March 9, 2007

EdDaily: Voluntary national standards raise technical questions


Voluntary national standards raise technical questions

By Stephen Sawchuk
Staff Writer

Passing a voluntary national educational standards bill represents a monumental political challenge for Congress, but some stakeholders feel that an equally large technical challenge will face the body charged with development of the standards and states that agree to adopt them.

The discourse around national standards has mostly dodged issues of how to align tests to those standards and set uniform proficiency definitions. Yet they are crucial matters: States theoretically could adopt national standards and still not produce comparable data, experts say.

"You could have different tests that align in varying degrees, but if you were serious about it, you would conclude some of them did a better job than others," said Robert Linn, director of the Center for Research on Evaluation, Standards and Student Testing. "And there would still be the major issue of what the academic achievement levels are, which at present are just all over the map."

All eyes on NAEP

Several voluntary national standards proposals would use the National Assessment of Educational Progress as a starting point; the Standards to Provide Educational Achievement for Kids Act, S. 224, introduced by Sen. Christopher Dodd, D-Conn., would require the National Assessment Governing Board to anchor K-12 voluntary math and science national standards in existing NAEP frameworks.
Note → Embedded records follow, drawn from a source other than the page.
/-- A contribution's DATA, PROMO or CHECK cell at a bound context in COLLECT (R297 to R301): a cell of a chunk past taking
cells, or whose bit is set, is a duplicate before anything else is judged (R297, R336). (DEDUCED, log entry 69). -/
def Dev.contribute (d : Dev) (n k : Nat) (c : Cell) (ini : Nat) : Dev :=
  let x := d.ctx n
  if x.record.isNone then d.count E.NO_RECORD_DROPS
  else
    let r := x.rc
    let y := d.layout x.pack
    let ch := c.chunk
    let who := d.senderMember y r k
    if r.nchunk ≤ ch then d.mismatch n 8 who ini ch
    else if x.past ch then d.duplicate
    else
      match d.bringOf r k c with
      | none => d.malformedFrom ini c
      | some w =>
        let b := tgetD (x.chunk ch).contribs k {}
        if b.has w then d.duplicate
        else if d.offLayout r k c then d.mismatch n 8 who ini ch
        else if !(d.contributors y r ch).contains k then d.mismatch n (misplacedField r k) who ini ch
        else
          match w with
          | .run f l _ => if b.overlaps f l then d.malformedFrom ini c else d.placeCell n ch k w c ini
          | .data _ _ | .check _ => d.placeCell n ch k w c ini

/-! ## Validation and the merge (R298, R325) -/

/-- Merge a sender's provisional accumulators into the main ones (R298, R325). -/
def Dev.mergeSender (d : Dev) (n k : Nat) : Dev :=
  let x := d.ctx n
  let r := x.rc
  let cs := (x.chunks.filter (fun z => ((tget z.2.contribs k).map (fun b => !b.applied)).getD false)).map (·.1)
  cs.foldl (fun a c =>
    if (a.ctx n).state != .collect then a
    else
      let b := tgetD ((a.ctx n).chunk c).contribs k {}
      let a1 := a.updContrib n c k (fun q => { q with applied := true })
      let a2 := b.cells.foldl (fun z e =>
        if (z.ctx n).state != .collect then z
        else
          let vs := storedValues (wireType r k) (z.sentCount r k c) e.1 e.2
          let (ok, z1) := z.laneCheck n c k vs
          if ok then (z1.notePasses n c k e.2).applyValues n c k vs else z1) a1
      a2.completeChunk n c) d

/-- Look at every open chunk again: the last START may complete them (R300). -/
def Dev.completeAll (d : Dev) (n : Nat) : Dev := ((d.ctx n).chunks.map (·.1)).foldl (fun a c => a.completeChunk n c) d

/-! ## Restore (R340) -/

/-- The replay of a log: each record is read back, and goes the way of a live cell; one that cannot be read fails the context
(R340, R504). -/
def Dev.replayLog (d : Dev) (n c : Nat) (log : List LogRec) : Dev :=
  log.foldl (fun a l =>
    if (a.ctx n).state != .collect then a
    else
      match a.getRecord (unitOf n c) l.record with
      | (some (cell, ini), a1) => a1.contribute n l.sender cell ini
      | (none, a1) => a1.failCtx n 7 0xFFFF) d

end Sys2Proof.Machine
end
States have long relied unofficially on the frameworks as one resource for development of their state standards. Yet testing experts are not convinced of their technical appropriateness as a basis for tests aligned to national standards.
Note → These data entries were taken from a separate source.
/-- The router opens its record and reads the map (R422, R443): the last four pairs of a chain are kept. None where a word of the map
is uncorrectable (R504).
(DEDUCED, log entry 141). -/
def Dev.openRoute (d0 : Dev) (r : CollRec) : Option Dev :=
  let q := d0.routeOf r
  let (bs, d) := d0.readMem q.mapAddr (2 * q.experts) (d0.freeCore (chainDie (d0.chainDesc r.fused)))
  bs.map fun bs =>
  let map := (chunksOf 2 bs (q.experts + 1)).map leNat
  let others := d.routes.filter (fun z => !(z.chain = r.fused && z.step = r.step && z.tensor = r.tensor))
  let mine := others.filter (fun z => z.chain = r.fused)
  let kept := others.filter (fun z => z.chain != r.fused) ++ mine.drop (mine.length - 3)
  { d with routes := kept ++ [{ chain := r.fused, step := r.step, tensor := r.tensor, map := map }] }

/-- The key of a clip group's accumulator (R435). -/
def normKey (group step : Nat) : Nat := group * 2 + step % 2

/-- NA[GROUP, STEP mod 2], NEGZERO where its tag is another step (R435). -/
def Dev.norm (d : Dev) (group step : Nat) : Exact :=
  match tget d.norms (normKey group step) with
  | some z => if z.tag = step then z.val else Exact.empty
  | none => Exact.empty

/-- The 22 limbs of a switch's term (R436). -/
def limbs (v : Exact) : List Nat :=
  (List.range 20).map (fun i => bits v.a.natAbs (16 * i) 16) ++ [if v.cls = .posinf then 1 else 0, if v.cls = .nan then 1 else 0]

/-- The switch's own contribution to an EXCHANGE (R436), as cells of the compute tier. (DEDUCED, log entry 77). -/
def Dev.addTerm (d : Dev) (n : Nat) : Dev :=
  let x := d.ctx n
  let r := x.rc
  let s0 := chainStep (d.chainDesc r.fused) 0
  let ls := limbs (d.norm (leField s0 8 1) r.step)
  let k := residueList (ls.map (fun v => Int.ofNat v * 2 ^ 149))
  let cells := plainCells eINT32 ls ++ [(tCheck, 0, checkPayload k 0 0 22 1)]
  let d0 := d.updCtx n (fun z => { z with validated := z.validated ++ [tierKey] })
  cells.foldl (fun a q =>
    if (a.ctx n).state = .collect then
      a.contribute n tierKey (mkColl q.1 cCUP 0 0 0 x.pack q.2.1 x.cseq 0 0 0 q.2.2) (iniUnit (unitOf n 0))
    else a) d0

/-- A START validates its sender: weights are kept and its provisional accumulators merge (R298). -/
def Dev.validate (d : Dev) (n k weight : Nat) : Dev :=
  let d1 := d.updCtx n (fun x => { x with validated := x.validated ++ [k], weights := tset x.weights k weight, progressTick := d.tick })
  (d1.mergeSender n k).completeAll n

/-- The ring groups a context of a spanning pack needs: its chunks' and the coordinator's arms (R368). -/
def Dev.groupsNeeded (d : Dev) (x : Ctx) : List Nat :=
  let y := d.layout x.pack
  let r := x.rc
  if !y.spanning || x.record.isNone then []
  else
    let hs := y.upstreams (r.coordinator y) ++ (y.target (r.coordinator y)).toList ++ d.startsTo y r ++
      (d.sampleChunks y r).flatMap (fun c => d.upContribs y r c ++ d.downHops y r c)
    (hs.map (·.group)).eraseDups

/-- A ring group that a context needs has no port left that may carry its cells (R355, R368). -/
def Dev.pathLost (d : Dev) (x : Ctx) : Bool :=
  let weak := needsFL3 x.rc true
  (d.groupsNeeded x).any (fun g => (d.ringPorts g none).all (fun p => weak && d.reg (E.FABRIC_LEVEL p) = 2))

/-- The record is set (R296): targets hear of it, the router opens, and the tier adds its term. A context whose path has no port
fails at once (R368). (DEDUCED, log entries 77 and 83). -/
def Dev.setRecord (d : Dev) (n : Nat) (r : CollRec) : Dev :=
  let d1 := d.updCtx n (fun x => { x with record := some r })
  let d2 := if r.collType = kDISPATCH then d1.openRoute r else some d1
  match d2 with
  | none => d1.failCtx n 7 0xFFFF
  | some d2 =>
  let d3 := let a := d2.sendStarts n
    if (a.ctx n).state = .collect && a.pathLost (a.ctx n) then a.failCtx n 11 0xFFFF else a
  if d3.roleOf r = some .group && r.collType = kALLREDUCE && (d3.ctx n).state = .collect then d3.addTerm n else d3

/-- A cell from a chain neighbour counts as progress, a duplicate too (R367). -/
def Dev.heard (d : Dev) (n k : Nat) : Dev := if isUp k then d.progress n else d

/-- A START that passed R292 reaches its context (R296, R301, R302). (DEDUCED, log entry 84). -/
def Dev.startAt (d : Dev) (n k : Nat) (c : Cell) (ini : Nat) : Dev :=
  let x := d.ctx n
  let y := d.layout x.pack
  let r := startRecord c
  let w := c.pay 27 4
  if x.state != .collect then d.count E.STALE_DROPS
  else
    match x.record with
    | none =>
      match d.startRefused y r (bits (c.pay 3 1) 6 1 = 1) with
      | some (st, m) => d.endCtx n false st 0 m (some r) none
      | none => (d.setRecord n r).validate n k w
    | some h =>
      let f := firstDiffers h r
      if f != 0 then d.mismatch n f (d.senderMember y h k) ini 0
      else if x.validated.contains k then (d.heard n k).duplicate
      else d.validate n k w

/-! ## Heels (R309, R310, R370, R448) -/

/-- HEEL_RELEASE's payload (R309). -/
def heelPayload (pack cseq step kind tick : Nat) : List Byte :=
  padTo 64 (beBytes 2 pack ++ beBytes 2 cseq ++ beBytes 6 step ++ beBytes 1 kind ++ List.replicate 5 0 ++ beBytes 8 tick)

/-- Every HEEL a context waits for has come. -/
def Dev.heelsIn (d : Dev) (x : Ctx) : Bool :=
  let y := d.layout x.pack
  y.members.all (fun m => x.validated.contains m) &&
  (!y.spanning || (y.upstreams (x.rc.coordinator y)).all (fun h => x.validated.contains (upKey h)))

/-- Contexts of a step that name a chain with state, still in COLLECT, or chunks of the step that wait at any chain (R448). -/
def Dev.stepBusy (d : Dev) (s : Nat) : Bool :=
  d.ctxs.any (fun e => e.2.state = .collect && !e.2.rc.heel && e.2.record.isSome && e.2.rc.step = s && e.2.rc.fused != 0 &&
    d.stateful (d.chainDesc e.2.rc.fused)) ||
  d.chains.any (fun e => e.2.stash.any (fun z => z.step = s))

/-- A COMMIT record of a chain (R450, R501). (DEDUCED, log entry 97). -/
def commitRecord (step chainId code : Nat) : LedgerRec := { kind := 3, step := step, fused := chainId, commit := code }

/-- Change the slots of loaded chains tagged with a step whose state is one of a list, and write a record for each
(R448 to R450). -/
def Dev.moveSlots (d : Dev) (s : Nat) (froms : List Nat) (dst : Nat) : Dev :=
  d.chains.foldl (fun a e =>
    if e.2.desc = [] || !a.stateful e.2.desc then a
    else
      (List.range 2).foldl (fun b i =>
        let h := b.slotHead e.2.desc i
        if h.1 = s && froms.contains h.2 then
          let b1 := b.setSlotHead e.2.desc i s dst
          let b2 := if dst = stCOMMITTED then b1.setChain e.1 { b1.chain e.1 with committed := s } else b1
          b2.ledger (commitRecord s (chainIdOf e.2.desc) (if dst = stPREPARED then 3 else if dst = stCOMMITTED then 4 else 5))
        else b) a) d

/-- The switch prepares for a COMMIT heel, if it can now (R448). -/
def Dev.tryPrepare (d : Dev) (n : Nat) : Dev :=
  let x := d.ctx n
  let s := x.rc.step
  if x.rc.kind != 1 || x.commitCode = 3 then d
  else if d.stepFails.contains s then d.failCtx n 12 0xFFFF
  else if d.stepBusy s then d
  else (d.moveSlots s [stWRITING] stPREPARED).updCtx n (fun z => { z with commitCode := 3 })

/-- A heel whose HEELs are all in, and which has prepared, is released at the coordinator or sent on toward it (R310,
R370). -/
def Dev.heelOn (d : Dev) (n : Nat) : Dev :=
  let x := d.ctx n
  let r := x.rc
  let y := d.layout x.pack
  if x.state != .collect || !d.heelsIn x || (r.kind = 1 && x.commitCode != 3) || x.doneSent then d
  else
    let u := n % 16
    match (if y.spanning then y.target (r.coordinator y) else none) with
    | some h =>
      (d.updCtx n (fun z => { z with doneSent := true })).toSwitch u h.rack
        (fun dst => mkCtl tCtrl dst (d.ownAddr 0xFF) 0x10 0 (heelPayload x.pack x.cseq r.step r.kind d.tick))
    | none =>
      let t := d.tick + d.reg E.HEEL_LEAD_TICKS + (if y.spanning then d.reg E.SPAN_LEAD_TICKS else 0)
      let mk := fun dst => mkCtl tCtrl dst (d.ownAddr 0xFF) 0x11 0 (heelPayload x.pack x.cseq r.step r.kind t)
      let d1 := d.emitPorts (unitSdie u) (unitX u) (mk 0) (d.physicals y.members)
      let ups := if y.spanning then (y.upstreams (r.coordinator y)).map (·.rack) else []
      (ups.foldl (fun a rack => a.toSwitch u rack mk) d1).completeHeel n t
Unlike NAEP, states test all students on all test questions. A combination of the number of test items and how well they cover standards governs the value of the instructional information.

"[NAEP] frameworks are pretty broad," Linn said. "And some states like Wyoming that are trying to have a more focused set of content standards might feel pressured to be much broader than desirable from an instructional point of view."

Missouri, whose new fourth and eighth grade-level standards closely align to NAEP frameworks, has had to limit what its test assesses for that reason.

"Our test is a sample of the content; it's not intended to cover every one of the grade-level objectives," said Walt Brown, state curriculum and assessment coordinator. "We'd be testing kids for a week to try to catch all of that."

Stakeholders developing a national standard will have to confront the issue of breadth and depth of the national standards, and also to what extent they should resemble international standards.

NAGB officials could not speculate on the issue but confirmed that if Congress charged the board with development of national standards, it likely would use a process similar to that used to develop NAEP frameworks, which solicits input from officials at all educational tiers.

The cut score challenge

Experts say tests aligned to a common standard also will need to become more similar so states can create a common definition of proficiency and comparable cut scores, the percent of questions a student must answer correctly to be deemed proficient.

Louisiana has learned that lesson firsthand. The state attempted to link its state assessment rigor to NAEP tests in 1999-2000 but found many technical challenges because of the differences in test construction and content.

"We had to use a procedure that was not technically sophisticated because of the lack of our ability to link those two tests together in a psychometric or statistical sense," said Scott Norton, Louisiana's accountability director.

The Dodd bill would authorize grants to states that used NAEP-based national proficiency standards. To date, only Missouri, with its close state-to-NAEP standards, has aligned its proficiency levels to NAEP. Theoretically, the same percent of students score proficient on both state tests and NAEP.

All states signing onto national standards would likely have to agree on a common proficiency definition and a method of comparing cut scores. That, too, could prove challenging, especially as some have questioned the appropriateness of NAEP's proficiency definition.

"My personal view is that NAEP standards are way too stringent," Linn said. "There is no country in the world that has come close to having all students that at level."

A national test?

Some feel a voluntary national test aligned to the standard would produce the most accurate state-to-state comparisons.

"It would be a real waste of potential to have one national standard and 50 state tests," said Michael Petrilli of the Thomas B. Fordham Foundation. "If everyone's aligning their assessments to the same standards, they ought to look awfully similar at the end."

That could be a tough sell to states already suspicious of the national standard concept. Not all states will support voluntary national standards. "What I've found over the years is that things start out as voluntary and pretty soon become mandatory," says Montana State Superintendent Linda McCulloch.

Still, many feel the technical conversation is not yet a priority.

"I think it will be pulled into the larger No Child Left Behind debate, and I also don't see any fast action that front," Petrilli said.